Israel’s current political crisis exemplifies the maxim that hard cases make bad law. This case is desperate. Six months after the coronavirus erupted and nine months after the fiscal year began, Israel still lacks both a functioning contact-tracing system and an approved 2020 budget, mainly because Prime Minister Benjamin Netanyahu is more worried about politics than the domestic problems that Israel now confronts. The government’s failure to perform these basic tasks obviously invites the conclusion that civil servants’ far-reaching powers must not only be preserved, but perhaps even increased.

This would be the wrong conclusion. Bureaucrats, especially when they have great power, are vulnerable to the same ills as elected politicians. But unlike politicians, they are completely unaccountable to the public.

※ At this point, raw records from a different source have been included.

/-! `latchByte` -/

@[simp] theorem latchByte_cfg (b : Byte) (rs : Level) : (latchByte b rs s).cfg = s.cfg := rfl
@[simp] theorem latchByte_mode (b : Byte) (rs : Level) : (latchByte b rs s).mode = s.mode := rfl
@[simp] theorem latchByte_op (b : Byte) (rs : Level) : (latchByte b rs s).op = s.op := rfl
@[simp] theorem latchByte_phase (b : Byte) (rs : Level) : (latchByte b rs s).phase = s.phase := rfl
@[simp] theorem latchByte_transport (b : Byte) (rs : Level) : (latchByte b rs s).transport = s.transport := rfl
@[simp] theorem latchByte_width (b : Byte) (rs : Level) : (latchByte b rs s).width = s.width := rfl
@[simp] theorem latchByte_rows (b : Byte) (rs : Level) : (latchByte b rs s).rows = s.rows := rfl
@[simp] theorem latchByte_cols (b : Byte) (rs : Level) : (latchByte b rs s).cols = s.cols := rfl
@[simp] theorem latchByte_lineFlag (b : Byte) (rs : Level) : (latchByte b rs s).lineFlag = s.lineFlag := rfl
@[simp] theorem latchByte_font (b : Byte) (rs : Level) : (latchByte b rs s).font = s.font := rfl
@[simp] theorem latchByte_dcb (b : Byte) (rs : Level) : (latchByte b rs s).dcb = s.dcb := rfl
@[simp] theorem latchByte_pinList (b : Byte) (rs : Level) : (latchByte b rs s).pinList = s.pinList := rfl
@[simp] theorem latchByte_pins (b : Byte) (rs : Level) : (latchByte b rs s).pins = s.pins := rfl
@[simp] theorem latchByte_bl (b : Byte) (rs : Level) : (latchByte b rs s).bl = s.bl := rfl
@[simp] theorem latchByte_addr (b : Byte) (rs : Level) : (latchByte b rs s).addr = s.addr := rfl
@[simp] theorem latchByte_ioConfig (b : Byte) (rs : Level) : (latchByte b rs s).ioConfig = s.ioConfig := rfl
@[simp] theorem latchByte_ioWrite (b : Byte) (rs : Level) : (latchByte b rs s).ioWrite = s.ioWrite := rfl
@[simp] theorem latchByte_released (b : Byte) (rs : Level) : (latchByte b rs s).released = s.released := rfl
@[simp] theorem latchByte_ib (b : Byte) (rs : Level) : (latchByte b rs s).ib = some b := rfl
@[simp] theorem latchByte_rsel (b : Byte) (rs : Level) : (latchByte b rs s).rsel = some rs := rfl
@[simp] theorem latchByte_nib (b : Byte) (rs : Level) : (latchByte b rs s).nib = s.nib := rfl
@[simp] theorem latchByte_pending (b : Byte) (rs : Level) : (latchByte b rs s).pending = s.pending := rfl
@[simp] theorem latchByte_env (b : Byte) (rs : Level) : (latchByte b rs s).env = s.env := rfl
@[simp] theorem latchByte_hangs (b : Byte) (rs : Level) : (latchByte b rs s).hangs = s.hangs := rfl
@[simp] theorem latchByte_trace (b : Byte) (rs : Level) : (latchByte b rs s).trace = s.trace := rfl
@[simp] theorem latchByte_sent (b : Byte) (rs : Level) : (latchByte b rs s).sent = s.sent ++ [.byte b rs] := rfl
@[simp] theorem latchByte_result (b : Byte) (rs : Level) : (latchByte b rs s).result = s.result := rfl

/-! `latchSingle` -/

@[simp] theorem latchSingle_cfg (n : Nibble) (rs : Level) : (latchSingle n rs s).cfg = s.cfg := rfl
@[simp] theorem latchSingle_mode (n : Nibble) (rs : Level) : (latchSingle n rs s).mode = s.mode := rfl
@[simp] theorem latchSingle_op (n : Nibble) (rs : Level) : (latchSingle n rs s).op = s.op := rfl
@[simp] theorem latchSingle_phase (n : Nibble) (rs : Level) : (latchSingle n rs s).phase = s.phase := rfl
@[simp] theorem latchSingle_transport (n : Nibble) (rs : Level) : (latchSingle n rs s).transport = s.transport := rfl
@[simp] theorem latchSingle_width (n : Nibble) (rs : Level) : (latchSingle n rs s).width = s.width := rfl
@[simp] theorem latchSingle_rows (n : Nibble) (rs : Level) : (latchSingle n rs s).rows = s.rows := rfl
@[simp] theorem latchSingle_cols (n : Nibble) (rs : Level) : (latchSingle n rs s).cols = s.cols := rfl
@[simp] theorem latchSingle_lineFlag (n : Nibble) (rs : Level) : (latchSingle n rs s).lineFlag = s.lineFlag := rfl
@[simp] theorem latchSingle_font (n : Nibble) (rs : Level) : (latchSingle n rs s).font = s.font := rfl
@[simp] theorem latchSingle_dcb (n : Nibble) (rs : Level) : (latchSingle n rs s).dcb = s.dcb := rfl
@[simp] theorem latchSingle_pinList (n : Nibble) (rs : Level) : (latchSingle n rs s).pinList = s.pinList := rfl
@[simp] theorem latchSingle_pins (n : Nibble) (rs : Level) : (latchSingle n rs s).pins = s.pins := rfl
@[simp] theorem latchSingle_bl (n : Nibble) (rs : Level) : (latchSingle n rs s).bl = s.bl := rfl
@[simp] theorem latchSingle_addr (n : Nibble) (rs : Level) : (latchSingle n rs s).addr = s.addr := rfl
@[simp] theorem latchSingle_ioConfig (n : Nibble) (rs : Level) : (latchSingle n rs s).ioConfig = s.ioConfig := rfl
@[simp] theorem latchSingle_ioWrite (n : Nibble) (rs : Level) : (latchSingle n rs s).ioWrite = s.ioWrite := rfl
@[simp] theorem latchSingle_released (n : Nibble) (rs : Level) : (latchSingle n rs s).released = s.released := rfl
@[simp] theorem latchSingle_ib (n : Nibble) (rs : Level) : (latchSingle n rs s).ib = s.ib := rfl
@[simp] theorem latchSingle_rsel (n : Nibble) (rs : Level) : (latchSingle n rs s).rsel = some rs := rfl
@[simp] theorem latchSingle_nib (n : Nibble) (rs : Level) : (latchSingle n rs s).nib = some n := rfl
@[simp] theorem latchSingle_pending (n : Nibble) (rs : Level) : (latchSingle n rs s).pending = s.pending := rfl
@[simp] theorem latchSingle_env (n : Nibble) (rs : Level) : (latchSingle n rs s).env = s.env := rfl
@[simp] theorem latchSingle_hangs (n : Nibble) (rs : Level) : (latchSingle n rs s).hangs = s.hangs := rfl
@[simp] theorem latchSingle_trace (n : Nibble) (rs : Level) : (latchSingle n rs s).trace = s.trace := rfl
@[simp] theorem latchSingle_sent (n : Nibble) (rs : Level) : (latchSingle n rs s).sent = s.sent ++ [.nibble n rs] := rfl
@[simp] theorem latchSingle_result (n : Nibble) (rs : Level) : (latchSingle n rs s).result = s.result := rfl

/-! `latchNibble` -/

@[simp] theorem latchNibble_cfg (n : Nibble) : (latchNibble n s).cfg = s.cfg := rfl
@[simp] theorem latchNibble_mode (n : Nibble) : (latchNibble n s).mode = s.mode := rfl
@[simp] theorem latchNibble_op (n : Nibble) : (latchNibble n s).op = s.op := rfl
@[simp] theorem latchNibble_phase (n : Nibble) : (latchNibble n s).phase = s.phase := rfl
@[simp] theorem latchNibble_transport (n : Nibble) : (latchNibble n s).transport = s.transport := rfl
@[simp] theorem latchNibble_width (n : Nibble) : (latchNibble n s).width = s.width := rfl
@[simp] theorem latchNibble_rows (n : Nibble) : (latchNibble n s).rows = s.rows := rfl
@[simp] theorem latchNibble_cols (n : Nibble) : (latchNibble n s).cols = s.cols := rfl
@[simp] theorem latchNibble_lineFlag (n : Nibble) : (latchNibble n s).lineFlag = s.lineFlag := rfl
@[simp] theorem latchNibble_font (n : Nibble) : (latchNibble n s).font = s.font := rfl
@[simp] theorem latchNibble_dcb (n : Nibble) : (latchNibble n s).dcb = s.dcb := rfl
@[simp] theorem latchNibble_pinList (n : Nibble) : (latchNibble n s).pinList = s.pinList := rfl
@[simp] theorem latchNibble_pins (n : Nibble) : (latchNibble n s).pins = s.pins := rfl
@[simp] theorem latchNibble_bl (n : Nibble) : (latchNibble n s).bl = s.bl := rfl
@[simp] theorem latchNibble_addr (n : Nibble) : (latchNibble n s).addr = s.addr := rfl
@[simp] theorem latchNibble_ioConfig (n : Nibble) : (latchNibble n s).ioConfig = s.ioConfig := rfl
@[simp] theorem latchNibble_ioWrite (n : Nibble) : (latchNibble n s).ioWrite = s.ioWrite := rfl
@[simp] theorem latchNibble_released (n : Nibble) : (latchNibble n s).released = s.released := rfl
@[simp] theorem latchNibble_ib (n : Nibble) : (latchNibble n s).ib = s.ib := rfl
@[simp] theorem latchNibble_rsel (n : Nibble) : (latchNibble n s).rsel = s.rsel := rfl
@[simp] theorem latchNibble_nib (n : Nibble) : (latchNibble n s).nib = some n := rfl
@[simp] theorem latchNibble_pending (n : Nibble) : (latchNibble n s).pending = s.pending := rfl
@[simp] theorem latchNibble_env (n : Nibble) : (latchNibble n s).env = s.env := rfl
@[simp] theorem latchNibble_hangs (n : Nibble) : (latchNibble n s).hangs = s.hangs := rfl
@[simp] theorem latchNibble_trace (n : Nibble) : (latchNibble n s).trace = s.trace := rfl
@[simp] theorem latchNibble_sent (n : Nibble) : (latchNibble n s).sent = s.sent := rfl
@[simp] theorem latchNibble_result (n : Nibble) : (latchNibble n s).result = s.result := rfl

/-! `accept` -/

@[simp] theorem accept_cfg (i : Instr) : (accept i s).cfg = s.cfg := rfl
@[simp] theorem accept_mode (i : Instr) : (accept i s).mode = s.mode := rfl
@[simp] theorem accept_op (i : Instr) : (accept i s).op = some i := rfl
@[simp] theorem accept_phase (i : Instr) : (accept i s).phase = 0 := rfl
@[simp] theorem accept_transport (i : Instr) : (accept i s).transport = s.transport := rfl
@[simp] theorem accept_width (i : Instr) : (accept i s).width = s.width := rfl
@[simp] theorem accept_rows (i : Instr) : (accept i s).rows = s.rows := rfl
@[simp] theorem accept_cols (i : Instr) : (accept i s).cols = s.cols := rfl
@[simp] theorem accept_lineFlag (i : Instr) : (accept i s).lineFlag = s.lineFlag := rfl
@[simp] theorem accept_font (i : Instr) : (accept i s).font = s.font := rfl
@[simp] theorem accept_dcb (i : Instr) : (accept i s).dcb = s.dcb := rfl
@[simp] theorem accept_pinList (i : Instr) : (accept i s).pinList = s.pinList := rfl
@[simp] theorem accept_pins (i : Instr) : (accept i s).pins = s.pins := rfl
@[simp] theorem accept_bl (i : Instr) : (accept i s).bl = s.bl := rfl
@[simp] theorem accept_addr (i : Instr) : (accept i s).addr = s.addr := rfl
@[simp] theorem accept_ioConfig (i : Instr) : (accept i s).ioConfig = s.ioConfig := rfl
@[simp] theorem accept_ioWrite (i : Instr) : (accept i s).ioWrite = s.ioWrite := rfl
@[simp] theorem accept_released (i : Instr) : (accept i s).released = s.released := rfl
@[simp] theorem accept_ib (i : Instr) : (accept i s).ib = s.ib := rfl
@[simp] theorem accept_rsel (i : Instr) : (accept i s).rsel = s.rsel := rfl
@[simp] theorem accept_nib (i : Instr) : (accept i s).nib = s.nib := rfl
@[simp] theorem accept_pending (i : Instr) : (accept i s).pending = s.pending := rfl
@[simp] theorem accept_env (i : Instr) : (accept i s).env = s.env := rfl
@[simp] theorem accept_hangs (i : Instr) : (accept i s).hangs = s.hangs := rfl
@[simp] theorem accept_trace (i : Instr) : (accept i s).trace = s.trace := rfl
@[simp] theorem accept_sent (i : Instr) : (accept i s).sent = s.sent := rfl
@[simp] theorem accept_result (i : Instr) : (accept i s).result = none := rfl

That doesn’t mean Haviv Rettig Gur is wrong to deem them indispensable. They provide institutional memory, flesh out elected officials’ policies, and supply information the politicians may not know and options they may not have considered. Yet the current crisis shows in several ways why they neither can nor should substitute for elected politicians.

First, bureaucrats are no less prone to poor judgment than politicians. As evidence, consider Siegal Sadetzki, part of the Netanyahu-led triumvirate that ran Israel’s initial response to the coronavirus. It’s unsurprising that Gur never mentioned Sadetzki even as he lauded the triumvirate’s third member, former Health Ministry Director General Moshe Bar Siman-Tov; she and her fellow Health Ministry staffers are a major reason why Israel still lacks a functional test-and-trace system.

Sadetzki, an epidemiologist, was the ministry’s director of public-health services and the only member of the triumvirate with professional expertise in epidemics (Bar Siman-Tov is an economist). As such, her input was crucial. Yet she adamantly opposed expanding virus testing, even publicly asserting that “Too much testing will increase complacence.” She opposed letting organizations outside the public-health system do lab work for coronavirus tests, even though the system was overwhelmed. She opposed sewage monitoring to track the spread of the virus. And on, and on.

Moreover, even after acknowledging that test-and-trace was necessary, ministry bureaucrats insisted for months that their ministry do the tracing despite its glaringly inadequate manpower. Only in August was the job finally given to the army, which does have the requisite personnel. And the system still isn’t fully operational.